MSEC (as used here) refers to mesenchymal stem cell–derived therapies, including standardized MSC preparations or MSC-derived secretome approaches, depending on the regulatory framework. These options are more complex and therefore more expensive. They are not always necessary, depending on the exact desired outcome, but they can complement BMC when a stronger biological signal is desired.

In selected cases—such as professional athletes, patients with very high performance demands, or situations where earlier approaches did not produce sufficient results—a treatment combining BMC with MSEC may be considered. The logic is additive: BMC provides an autologous regenerative mixture tailored to the patient, while MSEC can amplify immunomodulatory signaling that may improve the joint microenvironment.

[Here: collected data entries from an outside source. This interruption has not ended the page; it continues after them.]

/-! ### Task.record -/

@[simp] theorem Task.record_seat (t : Task) (code : Nat) (a : Word) (k : Nat) : (t.record code a k).seat = t.seat := rfl
@[simp] theorem Task.record_cluster (t : Task) (code : Nat) (a : Word) (k : Nat) : (t.record code a k).cluster = t.cluster := rfl
@[simp] theorem Task.record_bound (t : Task) (code : Nat) (a : Word) (k : Nat) : (t.record code a k).bound = t.bound := rfl
@[simp] theorem Task.record_lines (t : Task) (code : Nat) (a : Word) (k : Nat) : (t.record code a k).lines = t.lines := rfl
@[simp] theorem Task.record_contAt (t : Task) (code : Nat) (a : Word) (k : Nat) : (t.record code a k).contAt = t.contAt := rfl
@[simp] theorem Task.record_prio (t : Task) (code : Nat) (a : Word) (k : Nat) : (t.record code a k).prio = t.prio := rfl
@[simp] theorem Task.record_basePrio (t : Task) (code : Nat) (a : Word) (k : Nat) : (t.record code a k).basePrio = t.basePrio := rfl
@[simp] theorem Task.record_queuedAt (t : Task) (code : Nat) (a : Word) (k : Nat) : (t.record code a k).queuedAt = t.queuedAt := rfl
@[simp] theorem Task.record_queueNo (t : Task) (code : Nat) (a : Word) (k : Nat) : (t.record code a k).queueNo = t.queueNo := rfl
@[simp] theorem Task.record_migrates (t : Task) (code : Nat) (a : Word) (k : Nat) : (t.record code a k).migrates = t.migrates := rfl
@[simp] theorem Task.record_regang (t : Task) (code : Nat) (a : Word) (k : Nat) : (t.record code a k).regang = t.regang := rfl
@[simp] theorem Task.record_issued (t : Task) (code : Nat) (a : Word) (k : Nat) : (t.record code a k).issued = t.issued := rfl
@[simp] theorem Task.record_parkedCycles (t : Task) (code : Nat) (a : Word) (k : Nat) : (t.record code a k).parkedCycles = t.parkedCycles := rfl
@[simp] theorem Task.record_seated (t : Task) (code : Nat) (a : Word) (k : Nat) : (t.record code a k).seated = t.seated := rfl
@[simp] theorem Task.record_stop (t : Task) (code : Nat) (a : Word) (k : Nat) : (t.record code a k).stop = t.stop := rfl
@[simp] theorem Task.record_halted (t : Task) (code : Nat) (a : Word) (k : Nat) : (t.record code a k).halted = t.halted := rfl
@[simp] theorem Task.record_skid (t : Task) (code : Nat) (a : Word) (k : Nat) : (t.record code a k).skid = t.skid := rfl
@[simp] theorem Task.record_struck (t : Task) (code : Nat) (a : Word) (k : Nat) : (t.record code a k).struck = t.struck := rfl
@[simp] theorem Task.record_passBreak (t : Task) (code : Nat) (a : Word) (k : Nat) : (t.record code a k).passBreak = t.passBreak := rfl
@[simp] theorem Task.record_stepDue (t : Task) (code : Nat) (a : Word) (k : Nat) : (t.record code a k).stepDue = t.stepDue := rfl
@[simp] theorem Task.record_passWatch (t : Task) (code : Nat) (a : Word) (k : Nat) : (t.record code a k).passWatch = t.passWatch := rfl
@[simp] theorem Task.record_wpPhys (t : Task) (code : Nat) (a : Word) (k : Nat) : (t.record code a k).wpPhys = t.wpPhys := rfl
@[simp] theorem Task.record_gid (t : Task) (code : Nat) (a : Word) (k : Nat) : (t.record code a k).gid = t.gid := rfl
@[simp] theorem Task.record_kind (t : Task) (code : Nat) (a : Word) (k : Nat) : (t.record code a k).kind = t.kind := rfl
@[simp] theorem Task.record_rec_ (t : Task) (code : Nat) (a : Word) (k : Nat) : (t.record code a k).rec_ = t.rec_ := rfl
@[simp] theorem Task.record_img (t : Task) (code : Nat) (a : Word) (k : Nat) : (t.record code a k).img = t.img := rfl
@[simp] theorem Task.record_x (t : Task) (code : Nat) (a : Word) (k : Nat) : (t.record code a k).x = t.x := rfl
@[simp] theorem Task.record_fol (t : Task) (code : Nat) (a : Word) (k : Nat) : (t.record code a k).fol = t.fol := rfl
@[simp] theorem Task.record_pc (t : Task) (code : Nat) (a : Word) (k : Nat) : (t.record code a k).pc = t.pc := rfl
@[simp] theorem Task.record_npc (t : Task) (code : Nat) (a : Word) (k : Nat) : (t.record code a k).npc = t.npc := rfl
@[simp] theorem Task.record_workId (t : Task) (code : Nat) (a : Word) (k : Nat) : (t.record code a k).workId = t.workId := rfl
@[simp] theorem Task.record_lo (t : Task) (code : Nat) (a : Word) (k : Nat) : (t.record code a k).lo = t.lo := rfl
@[simp] theorem Task.record_hi (t : Task) (code : Nat) (a : Word) (k : Nat) : (t.record code a k).hi = t.hi := rfl
@[simp] theorem Task.record_isSealed (t : Task) (code : Nat) (a : Word) (k : Nat) : (t.record code a k).isSealed = t.isSealed := rfl
@[simp] theorem Task.record_curs (t : Task) (code : Nat) (a : Word) (k : Nat) : (t.record code a k).curs = t.curs := rfl
@[simp] theorem Task.record_curGen (t : Task) (code : Nat) (a : Word) (k : Nat) : (t.record code a k).curGen = t.curGen := rfl
@[simp] theorem Task.record_produces (t : Task) (code : Nat) (a : Word) (k : Nat) : (t.record code a k).produces = t.produces := rfl
@[simp] theorem Task.record_caller (t : Task) (code : Nat) (a : Word) (k : Nat) : (t.record code a k).caller = t.caller := rfl
@[simp] theorem Task.record_region (t : Task) (code : Nat) (a : Word) (k : Nat) : (t.record code a k).region = t.region := rfl
@[simp] theorem Task.record_rstat (t : Task) (code : Nat) (a : Word) (k : Nat) : (t.record code a k).rstat = t.rstat := rfl
@[simp] theorem Task.record_phase (t : Task) (code : Nat) (a : Word) (k : Nat) : (t.record code a k).phase = t.phase := rfl
@[simp] theorem Task.record_owed (t : Task) (code : Nat) (a : Word) (k : Nat) : (t.record code a k).owed = t.owed := rfl
@[simp] theorem Task.record_gbarE (t : Task) (code : Nat) (a : Word) (k : Nat) : (t.record code a k).gbarE = t.gbarE := rfl
@[simp] theorem Task.record_answered (t : Task) (code : Nat) (a : Word) (k : Nat) : (t.record code a k).answered = t.answered := rfl
@[simp] theorem Task.record_prodNo (t : Task) (code : Nat) (a : Word) (k : Nat) : (t.record code a k).prodNo = t.prodNo := rfl
@[simp] theorem Task.record_nack (t : Task) (code : Nat) (a : Word) (k : Nat) : (t.record code a k).nack = t.nack := rfl
@[simp] theorem Task.record_frame (t : Task) (code : Nat) (a : Word) (k : Nat) : (t.record code a k).frame = t.frame := rfl
@[simp] theorem Task.record_written (t : Task) (code : Nat) (a : Word) (k : Nat) : (t.record code a k).written = t.written := rfl
@[simp] theorem Task.record_gated (t : Task) (code : Nat) (a : Word) (k : Nat) : (t.record code a k).gated = t.gated := rfl
@[simp] theorem Task.record_readyFrom (t : Task) (code : Nat) (a : Word) (k : Nat) : (t.record code a k).readyFrom = t.readyFrom := rfl
@[simp] theorem Task.record_leave (t : Task) (code : Nat) (a : Word) (k : Nat) : (t.record code a k).leave = t.leave := rfl
@[simp] theorem Task.record_sendTo (t : Task) (code : Nat) (a : Word) (k : Nat) : (t.record code a k).sendTo = t.sendTo := rfl
@[simp] theorem Task.record_acqCl (t : Task) (code : Nat) (a : Word) (k : Nat) : (t.record code a k).acqCl = t.acqCl := rfl
@[simp] theorem Task.record_acqDv (t : Task) (code : Nat) (a : Word) (k : Nat) : (t.record code a k).acqDv = t.acqDv := rfl
@[simp] theorem Task.record_acqSy (t : Task) (code : Nat) (a : Word) (k : Nat) : (t.record code a k).acqSy = t.acqSy := rfl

PRP vs BMC vs MSEC for Osteoarthritis

PRP is growth-factor focused and can help symptoms in early OA, but it contains no stem cells and has limited structural impact. BMC provides a broader regenerative mixture with adult stem cells and immune modulation, and it is often the core stem cell therapy approach for osteoarthritis when a stronger joint-biologic strategy is needed. MSEC is advanced MSC-based signalling used selectively and sometimes combined with BMC for high-demand cases where the goal is maximal biological support.

Evidence comes from clinical trials, as well as preclinical work including studies in mice that clarify mechanisms.[5] In people, outcomes depend on disease stage, alignment, activity, and rehabilitation. Many systematic review publications conclude that stem cell injections may improve pain and function for months compared with baseline or some controls, but results vary widely and study protocols are heterogeneous. That variability is why clinics should be transparent about limitations, dosing, and follow-up. Clinics should track outcomes over time and document imaging, function scores, and return-to-sport decisions whenever possible for patients.

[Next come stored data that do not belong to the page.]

-- ==== Sys2Proof/Tests/Slice0.lean ====
section
/-! SUPPORT. The model's own tests: ill-formed terms refused, words of the spec decoded, single steps on small states, and for every
statement of Obligations a state and operands that meet what it asks, with what it then says. -/

namespace Sys2Proof.Tests

open Sys2Proof Sys2Proof.Machine

set_option Elab.async false

/-! ### Small states -/

/-- A module that runs, with one task seated on slot 0 of core 0 (log entry 5). -/
def base : State := State.reset.withFetchWord 16 0x1298

/-- The task in focus changed. -/
def onT (s : State) (f : Task → Task) : State := { s with m := { s.m with t := f s.m.t } }

/-- Registers of the task in focus set: key, value, tag. -/
def withRegs (s : State) (l : List (Nat × Word × Tag)) : State :=
  onT s fun t => l.foldl (fun t p => t.putCell p.1 ⟨p.2.1, p.2.2, none⟩) t

/-- The next state of an instruction, where p holds of it. -/
def after (i : Instr) (s : State) (p : State → Bool) : Bool := match exec i s with
  | .next s1 => p s1
  | _ => false

/-- Nothing but the registers of ks has changed, and the pc. -/
def onlyRegs (s s1 : State) (ks : List Nat) : Bool :=
  decide (s1 = s.done { s.m.t with img := { s.m.t.img with regs := s1.m.t.img.regs } }) &&
    (List.range 264).all fun k => ks.contains k || decide (s1.m.t.cell k = s.m.t.cell k)

/-- The conclusion of Gives, on one state. -/
def gives (i : Instr) (s : State) (d : Opnd) (v : Word) (g : Tag) : Bool :=
  after i s fun s1 => decide (s1.m.t.cell d.key = ⟨v, g, none⟩) && decide (s1.m.t.cell 0 = ⟨v, g, none⟩) &&
    onlyRegs s s1 [d.key, 0]

def a1 : Opnd := .code 1
def a2 : Opnd := .code 2
def a3 : Opnd := .code 3
def a4 : Opnd := .code 4
def a5 : Opnd := .code 5
def a6 : Opnd := .code 6
def w0 : Opnd := .slot 0
def w1 : Opnd := .slot 1
def sat : Option XMod := some { sat := true }


/-! ### What the statements ask, on small states -/

/-- State.plain, decided. -/
def plainB (s : State) : Bool := decide (s.m.t.region = none) && decide (s.m.t.phase = .ready)

/-- State.fit, decided. -/
def fitB (s : State) (os : List Opnd) : Bool := os.all fun o => match o with
  | .code _ => true
  | .slot j => decide (j.val < s.m.t.ctl.alloc.toNat)

/-- State.rawOk, decided. -/
def rawB (s : State) (m : Option XMod) (os : List Opnd) : Bool := os.all fun o =>
  s.m.t.conv m || decide (s.m.t.tag o = .raw) || decide (s.m.t.tag o = .addr) || decide (s.m.t.tag o = .unwritten)

theorem plain_of {s : State} (h : plainB s = true) : s.plain := by simpa [plainB, State.plain] using h

theorem fit_of {s : State} {os : List Opnd} (h : fitB s os = true) : s.fit os := by
  intro j hj
  simpa using List.all_eq_true.mp h _ hj

theorem raw_of {s : State} {m : Option XMod} {os : List Opnd} (h : rawB s m os = true) : s.rawOk m os := by
  intro o ho
  have := List.all_eq_true.mp h o ho
  simpa [or_assoc] using this

theorem ready_of {s : State} {m : Option XMod} {os srcs : List Opnd} (h : (plainB s && fitB s os && rawB s m srcs) = true) :
    s.ready m os srcs := by
  simp only [Bool.and_eq_true] at h
  exact ⟨plain_of h.1.1, fit_of h.1.2, raw_of h.2⟩

/-- State.vfit, decided. -/
def vfitB (s : State) (vs : List (Fin 256)) (os : List Opnd) : Bool :=
  (vs.all fun v => decide (s.m.t.ctl.viewV.bad 8 1 v.val = none)) && fitB s os

theorem vfit_of {s : State} {vs : List (Fin 256)} {os : List Opnd} (h : vfitB s vs os = true) : s.vfit vs os := by
  simp only [vfitB, Bool.and_eq_true] at h
  exact ⟨fun v hv => by simpa using List.all_eq_true.mp h.1 v hv, fit_of h.2⟩

/-- Every pair of a list is an instruction that gives a value to d. -/
def allGive (s : State) (d : Opnd) (g : Tag) (l : List (Instr × Word)) : Bool := l.all fun p => gives p.1 s d p.2 g

/-- The conclusion of Traps, on one state. -/
def traps (i : Instr) (s : State) (code : Nat) (addr : Word) : Bool :=
  after i s fun s1 => decide (s1 = { s with m := s.m.raise code addr 0 0 0 })

/-- The conclusion of Faults, on one state. -/
def faults (i : Instr) (s : State) (cause acc : Nat) (va : Word) : Bool :=
  after i s fun s1 => decide (s1 = { s with m := { s.m.raise (faultCode cause) va 0 cause acc with free := s.m.free + 1 } })

/-- The instruction ends in one given state. -/
def ends (i : Instr) (s s1 : State) : Bool := after i s fun s2 => decide (s2 = s1)

/-- The instruction completes with a given task in focus, and changes nothing else. -/
def leaves (i : Instr) (s : State) (t : Task) : Bool := ends i s (s.done t)

/-- A vector register at slot d: its lanes and the tag of its slots. -/
def withVec (s : State) (d : Nat) (tag : Tag) (v : List (BitVec 32)) : State :=
  withRegs s ((List.range 8).map fun k => (8 + d + k, lanePair (v.getD (2 * k) 0) (v.getD (2 * k + 1) 0), tag))

/-- Predicates of the task in focus. -/
def withPreds (s : State) (l : List (Nat × Mask)) : State := onT s fun t => { t with img := { t.img with p := l } }

/-- The conclusion of VecGives on one state, outside a gang: the lanes listed take their values, every other lane keeps its own. -/
def vecGives (i : Instr) (s : State) (d : Nat) (v : List (Nat × BitVec 32)) (tag : Tag) (fl : Flags) : Bool :=
  after i s fun s1 =>
    let on := fun n => (v.lookup n).isSome
    decide (s1 = s.done { s.m.t with img := s1.m.t.img, fol := s1.m.t.fol }) && decide (s1.m.t.img.p = s.m.t.img.p) &&
    decide (s1.m.t.img.fl = s.m.t.img.fl.or fl) && decide (s1.m.t.fol.length = s.m.t.fol.length) &&
    ((List.range 16).all fun n => decide (s1.m.t.img.lane d n = (v.lookup n).getD (s.m.t.img.lane d n))) &&
    ((List.range 8).all fun k => if on (2 * k) || on (2 * k + 1) then decide ((s1.m.t.cell (8 + d + k)).tag = tag)
      else decide (s1.m.t.cell (8 + d + k) = s.m.t.cell (8 + d + k))) &&
    (List.range 264).all fun n => (decide (8 + d ≤ n) && decide (n < 16 + d)) || decide (s1.m.t.cell n = s.m.t.cell n)

/-- The same value in every lane. -/
def every (v : BitVec 32) : List (Nat × BitVec 32) := (List.range 16).map fun n => (n, v)

/-- State.atRest, decided. -/
def restB (s : State) : Bool :=
  (decide (s.m.weak = []) && decide (s.m.tracked (clusterOf s.m.t.core) + 8 ≤ 750)) &&
  ((s.m.ctx s.m.cur).silt.room 96 && !s.m.t.watchEn) &&
  ((s.m.others.all fun t => !t.watchEn && !t.inWait) && !s.m.hasStruck s.m.cur (threadParty s.m.t.core) s.m.t.gid)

In practical terms, the most consistent results tend to occur in earlier disease, where there is still some cartilage to protect.[2] In later stages, the mechanical component dominates, and regenerative signalling alone may not overcome severe structural damage and the need for a joint replacement surgery.[3][4]

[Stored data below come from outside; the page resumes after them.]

-- ==== Sys2Proof/Syntax.lean ====
section
/-! DEFINITION. The commands of the part: one constructor of `Instr` per row of spec/opcode_table.json, in the
table's order, each with what the environment supplies with the event. -/

namespace Sys2Proof

/-- Dies D0 to D3 (R15). -/
abbrev Die := Fin 4
/-- Physical bays of a die (Table 1-1). -/
abbrev Bay := Fin 9
/-- Stream slots of a bay (R213). -/
abbrev Slot := Fin 32
/-- Fabric ports CP0 to CP19 (R289). -/
abbrev Port := Fin 20
/-- A stack's position on its die (Table 5-1, APR0 to APR2). -/
abbrev StackIx := Fin 3
/-- Clock islands of a die (Table 4-1). -/
abbrev Island := Fin 25
/-- Context numbers (R271). -/
abbrev CtxId := Fin 4096
/-- Device indices within the company (R245). -/
abbrev DevIx := Fin 512
/-- Mailboxes (R426). -/
abbrev Mbox := Fin 16
/-- Physical lanes of a port (R289). -/
abbrev Lane := Fin 5
/-- Firmware components 0 to 6 (Table 20-2). -/
abbrev Component := Fin 7
/-- Shedding steps 1 to 7 of Table 19-3, as step minus 1. -/
abbrev ShedStep := Fin 7

/-- Origin codes (Table 0-4). -/
inductive Origin where
  | fuse | hw | fw | mgmt | sys | ctx | peer | dbg
  deriving DecidableEq, Repr

/-- The code of an origin (Table 0-4). -/
def Origin.code : Origin → Nat
  | .fuse => 0 | .hw => 1 | .fw => 2 | .mgmt => 3 | .sys => 4 | .ctx => 5 | .peer => 6 | .dbg => 7

/-- A writer: its origin (R91), the SOURCE field of its change record (Table 5-10) and, for a core, its die. -/
structure Writer where
  origin : Origin
  source : BitVec 32 := 0
  die    : Die := 0
  /-- Of origin SYS: an access from U mode (R454). -/
  user   : Bool := false
  deriving DecidableEq, Repr

/-- A register address: the die and the offset within the die's register space (R86). -/
structure RegAddr where
  die    : Die
  offset : BitVec 38
  deriving DecidableEq, Repr

/-- One write that reaches a register: writer, value sent and width in bytes (R10). -/
structure WriteReq where
  w     : Writer
  value : Word
  width : Nat := 8
  deriving DecidableEq, Repr

/-- The two reference clocks of R74. -/
inductive RefClk where
  | sys | link
  deriving DecidableEq, Repr

/-- The rails of a die (Table 3-4). -/
inductive Rail where
  | varith | vshc | vlink | vcpu | vstk | vapr | vpp | vaux
  deriving DecidableEq, Repr

/-- A time exchange received (R306): a child's request, or the parent's reply with t1, t2 and t3. -/
inductive TimeMsg where
  | request (t1 : BitVec 64)
  | reply (t1 t2 t3 : BitVec 64)
  deriving DecidableEq, Repr

/-- A reset domain (Table 4-3); power-on is the part's own start. -/
inductive Domain where
  | bay (d : Die) (b : Bay)
  | port (p : Port)
  | cluster (d : Die)
  | partition (d : Die)
  | device
  deriving DecidableEq, Repr

/-- The start-up stages (Table 4-5). -/
inductive Stage where
  | s1 | s2 | s3 | s4 | s5 | s6 | s7a | s7b | s7c | s8 | s9 | s10 | s11
  deriving DecidableEq, Repr

/-- How a start-up stage ended: done, or one of the failures of Table 4-6. -/
inductive StageResult where
  | ok
  | badSignature | rolledBack | badPseudoChannel | noAddress | badBootMode
  | auditionNoSpare | neighbourMismatch | identityFail | noRefClk
  deriving DecidableEq, Repr

/-- A bit flip that a hardware fault made in one drained element (R342): row, column, XOR of the encoding. -/
structure Flip where
  row : Nat
  col : Nat
  xor : Nat
  deriving DecidableEq, Repr

/-- Status codes of an answer (Table 14-6). -/
inductive Status where
  | ok | uncorrectable | refused | branchLost | authFail | noRoute
  deriving DecidableEq, Repr

/-- The code of a status (Table 14-6). -/
def Status.code : Status → Nat
  | .ok => 0 | .uncorrectable => 1 | .refused => 2 | .branchLost => 3 | .authFail => 4 | .noRoute => 5

/-- A gather submission (Table 6-5). -/
structure GatherSub where
  slot   : BitVec 8
  rows   : BitVec 8
  stride : BitVec 16
  src    : BitVec 64
  deriving DecidableEq, Repr

/-- A bay of the part, for the VXE's instructions. -/
structure Unit36 where
  die : Die
  bay : Bay
  deriving DecidableEq, Repr

/-- Fields of layout V (Table 9-2). `scalar` is class 0x1, or FUNC[2] of class 0x2, or FUNC[4] of class 0x3. -/
structure VArgs where
  vd     : Fin 32
  vs1    : Fin 32
  vs2    : Fin 32
  scalar : Bool := false
  men    : Bool := false
  msel   : Fin 4 := 0
  rm     : BitVec 3 := 0
  deriving DecidableEq, Repr

/-- Fields of layout C (Table 9-2). -/
structure CvtArgs where
  dfmt   : BitVec 4
  sfmt   : BitVec 4
  vd     : Fin 32
  vs1    : Fin 32
  dscale : BitVec 2 := 0
  sscale : BitVec 2 := 0
  men    : Bool := false
  msel   : Fin 4 := 0
  rm     : BitVec 3 := 0
  deriving DecidableEq, Repr

/-- Fields of layout L (Table 9-2). -/
structure LsArgs where
  mfmt    : BitVec 4
  vd      : Fin 32
  sbase   : Fin 16
  sstride : Fin 16 := 0
  men     : Bool := false
  msel    : Fin 4 := 0
  deriving DecidableEq, Repr

/-- Fields of layout S (Table 9-2); SZ is IMM[14:11]. -/
structure SArgs where
  sx  : Fin 16
  sy  : Fin 16
  imm : BitVec 15 := 0
  deriving DecidableEq, Repr

/-- Mask fields of class 0x8 (R188). -/
structure MArgs where
  md  : Fin 4
  ms1 : Fin 4
  ms2 : Fin 4
  deriving DecidableEq, Repr

/-- A page fault of a slot (R232, Table 12-7): address, KIND, LEVEL, ACCESS and the cursor's position. -/
structure PageFault where
  va    : BitVec 64
  kind  : BitVec 8
  level : Fin 4
  write : Bool
  pos   : Nat
  deriving DecidableEq, Repr

/-- A short-path port (R241). -/
inductive SpPort where
  | su (d : Die) (b : Bay)
  | cores (d : Die)
  | cue
  | router (p : Port)
  deriving DecidableEq, Repr

/-- Short-path transfer kinds (Table 10-5). -/
inductive SpKind where
  | write | read | bell | semwait | semadd | atomic | cue
  deriving DecidableEq, Repr

/-- A short-path transfer offered at a port (R240). `room` says whether the 1/8 limit of R241 leaves room; `op` is the code of
Table 11-3 of an atomic, `data` what a write, an atomic, a wait, a doorbell or a CUE packet carries. -/
structure SpTransfer where
  kind  : SpKind
  addr  : BitVec 52
  len   : Nat
  ctx   : CtxId := 0
  room  : Bool := true
  op    : Nat := 0
  data  : List Byte := []
  deriving DecidableEq, Repr

/-- A request at its home (Tables 14-2, 14-4): `src` is none for a requester on this part; `port` is where a request of
another part came in (14 R310). -/
structure Req where
  src    : Option DevIx
  die    : Die
  track  : BitVec 16
  epoch  : BitVec 8
  gen    : BitVec 8
  ctx    : CtxId
  addr   : BitVec 52
  issue  : BitVec 32
  mark   : Bool := false
  w      : Writer
  port   : Port := 0
  ptype  : BitVec 8 := 0
  flow   : Option (BitVec 16) := none
  seq    : BitVec 16 := 0
  deriving DecidableEq, Repr

/-- Errors that arise on a lane of a pseudo-channel as a sector's burst passes (R260): an address in the sector, the lane,
0 to 31 DQ and 32 to 35 CB, and the beats. -/
structure LaneError where
  addr  : Nat
  lane  : Fin 36
  beats : BitVec 16
  deriving DecidableEq, Repr

/-- What has happened to stored data up to an access: the errors that stand in it, which the check of R265 meets, and how
many corrections of on-die ECC the stack reports (R261). -/
structure EccEnv where
  errors : List LaneError := []
  onDie  : Nat := 0
  deriving DecidableEq, Repr

/-- Routing of a data packet at its home (R319, R331): the flow label at the delivering entry, none for cut-through; and
SEQ. -/
structure DataHdr where
  flow  : Option (BitVec 16)
  seq   : BitVec 16 := 0
  deriving DecidableEq, Repr

/-- Fields of an ordered reduce (R258, AUX of Table 14-4), beside its routing. -/
structure RedFields extends DataHdr where
  rank  : Nat
  count : Nat
  etype : BitVec 2
  deriving DecidableEq, Repr

/-- Who asks for a retrain (R299, R301): a write of BLK_CTRL.RETRAIN, or a RETRAIN message naming a lane. -/
inductive RetrainSrc where
  | register (w : Writer)
  | message (lane : Lane)
  deriving DecidableEq, Repr

/-- The good lanes that training or a retrain ends with, in logical order. -/
abbrev LaneSet := List Lane

/-- What a link's training finds beside its lanes (R301, R76): the lanes whose pairs are inverted, and the asymmetry of
the link's delays in ns. -/
structure Trained where
  inv  : BitVec 5
  asym : Int := 0
  deriving DecidableEq, Repr

/-- A flit taken from a link (Table 13-2). `crc` is the CRC that arrived, none where it is the one that the flit's bytes
give; a flit that cannot be read is the command FLIT_CRC_FAIL. -/
structure Flit where
  ftype       : BitVec 8
  start       : BitVec 8 := 0xFF
  seq         : BitVec 12
  vc          : BitVec 2
  ack         : BitVec 12
  ackValid    : Bool
  credit      : BitVec 10
  creditVc    : BitVec 1
  creditValid : Bool
  payload     : List Byte := []
  /-- The symbols that the decoder corrected in each codeword that ended with this flit or since the one before (R292). -/
  fec         : List (List (Fin 544)) := []
  crc         : Option (BitVec 32) := none
  deriving DecidableEq, Repr

/-- A TIME flit taken from a link: its exchange, and its header where ACK or CREDIT are valid in it (R295, R306). -/
structure TimeFlit where
  msg  : TimeMsg
  head : Option Flit := none
  deriving DecidableEq, Repr

/-- A HELLO message (Table 13-5). -/
structure Hello where
  protoMin : BitVec 8
  protoMax : BitVec 8
  protoSel : BitVec 8
  serial   : List Byte
  die      : BitVec 2
  port     : BitVec 5
  device   : BitVec 16
  company  : BitVec 32
  fw       : BitVec 32
  deriving DecidableEq, Repr

/-- Where a packet arrives: a port, or injected by this part (Table 14-7, IN_PORT). -/
inductive InPort where
  | port (p : Port)
  | inject
  deriving DecidableEq, Repr

/-- A packet (Tables 14-2 to 14-4): a control packet is one segment of a transfer's train, `length` its TOTAL_LEN and `op`
its OP; of a data packet `length` is LENGTH and `aux` AUX. `data` are the payload bytes after the preamble. -/
structure Packet where
  ptype   : BitVec 8
  control : Bool
  flow    : BitVec 16 := 0
  ct      : Bool := false
  tgen    : Bool := false
  length  : Nat := 0
  req     : Req
  echo    : Bool := false
  conf    : Bool := false
  seg     : Nat := 0
  last    : Bool := true
  op      : Nat := 0
  aux     : Nat := 0
  seq     : BitVec 16 := 0
  data    : List Byte := []
  deriving DecidableEq, Repr

/-- Unit kinds with states (Table 15-5, UNIT_CMD.KIND). -/
inductive UnitKind where
  | bay | core | bank
  deriving DecidableEq, Repr

/-- The four decisions of a round (Tables 16-5 and 16-6, OUTCOME). -/
inductive Decision where
  | certify | skip | rollBack | stop
  deriving DecidableEq, Repr

/-- The code of a decision (Table 16-6). -/
def Decision.code : Decision → Nat
  | .certify => 1 | .skip => 2 | .rollBack => 3 | .stop => 4

/-- Header of a Cue message (Table 16-5). -/
structure CueHdr where
  attempt   : Nat
  rank      : Nat
  step      : Nat
  partIx    : Nat := 0
  partCount : Nat := 1
  deriving DecidableEq, Repr

/-- Body of a VOTE (Table 16-6). -/
structure VoteBody where
  proposal    : Decision
  flags       : BitVec 8
  fMax        : Nat
  pairMsgs    : Nat
  reason      : BitVec 8
  prepAttempt : Nat
  prepOutcome : Option Decision
  committed   : Option Decision
  view        : BitVec 32
  deriving DecidableEq, Repr

/-- Body of a PREPARE (Table 16-6). -/
structure PrepBody where
  outcome   : Decision
  actions   : BitVec 8
  fCast     : Nat
  pairMsgs  : Nat
  fenceMsgs : Nat
  rehKind   : Nat
  rehDevice : Nat
  admitRank : Nat
  admitDev  : Nat
  view      : BitVec 32
  deriving DecidableEq, Repr

/-- The highest readings of a die in °C, by kind (R63, R64): its compute junctions, its stacks, its regulators. -/
structure Heat where
  junction  : Int
  stack     : Nat
  regulator : Nat
  deriving DecidableEq, Repr

/-- A trip signal (R64): the die that drives it, with its readings. -/
structure Trip where
  die  : Die
  heat : Heat
  deriving DecidableEq, Repr

/-- One die's figures for the power loop (R410): E_d and M_d in watts, whether the sensor reads in range, the P48
reading in mV, and the current of each rail in A, in the order of Table 3-4. -/
structure PowerReading where
  e       : Nat
  m       : Nat
  inRange : Bool
  mv      : Nat
  amps    : List Nat := []
  deriving DecidableEq, Repr

/-- An Ethernet port: a die's 400GBASE-CR4 port or the management port (R459). -/
inductive EthPort where
  | eth (d : Die)
  | mgt
  deriving DecidableEq, Repr

/-- A frame received (R459, R460): bytes, whether its FCS holds, whether it is an IEEE 1588 event message, and
whether it is a UDP datagram to the command port. -/
structure RxFrame where
  bytes  : List Byte
  fcsOk  : Bool := true
  ptp    : Bool := false
  toCmd  : Bool := false
  deriving DecidableEq, Repr

/-- A lane of a pseudo-channel (Table 11-4), by the numbers of LANE_MAP: 0 to 31 DQ, 32 to 35 CB, 36 to 45 CA, 46 WCK,
47 RCK. -/
structure StackLane where
  die   : Die
  stack : StackIx
  pc    : Fin 64
  lane  : Fin 48
  deriving DecidableEq, Repr

/-- How a start-up stage ended; for stage 7a also the lanes that its training finds failing (R262). -/
structure StageEnd where
  result : StageResult
  lanes  : List StackLane := []
  deriving DecidableEq, Repr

Any injection-based approach carries potential risks such as temporary flare, bleeding, infection, or worsening symptoms if activity is not managed. Benefits can include improved pain and stiffness, better function, and the potential to delay orthopaedic surgery in selected patients. The biggest limitation is disease stage: when cartilage is severely depleted and the joint is mechanically unstable, regenerative therapies are less likely to provide meaningful or lasting benefit.

Patients with mild to moderate OA, remaining cartilage, and manageable alignment often see the best impact. Those with a history of injury—such as meniscus damage, a tendon overload pattern, or a prior tear—may also improve when inflammation is reduced and biomechanics are corrected. Rehabilitation, strength, mobility, and gradual return to activity are part of maximizing results.

At ANOVA, our osteoarthritis treatment approach focuses on supporting the affected joint biologically and functionally for as long as possible, with the goal of delaying or reducing the need for joint replacement. We are fully aware that current stem cell–based treatments do not represent a permanent cure and that their effects are typically temporary. However, even temporary improvement can be clinically meaningful.

By reducing pain, improving joint function, and stabilizing the joint environment, regenerative treatments may help patients maintain mobility and quality of life while preserving time. That time can be valuable—not only for the patient’s daily functioning, but also because osteoarthritis treatment options continue to evolve, including advances in surgical techniques and regenerative strategies.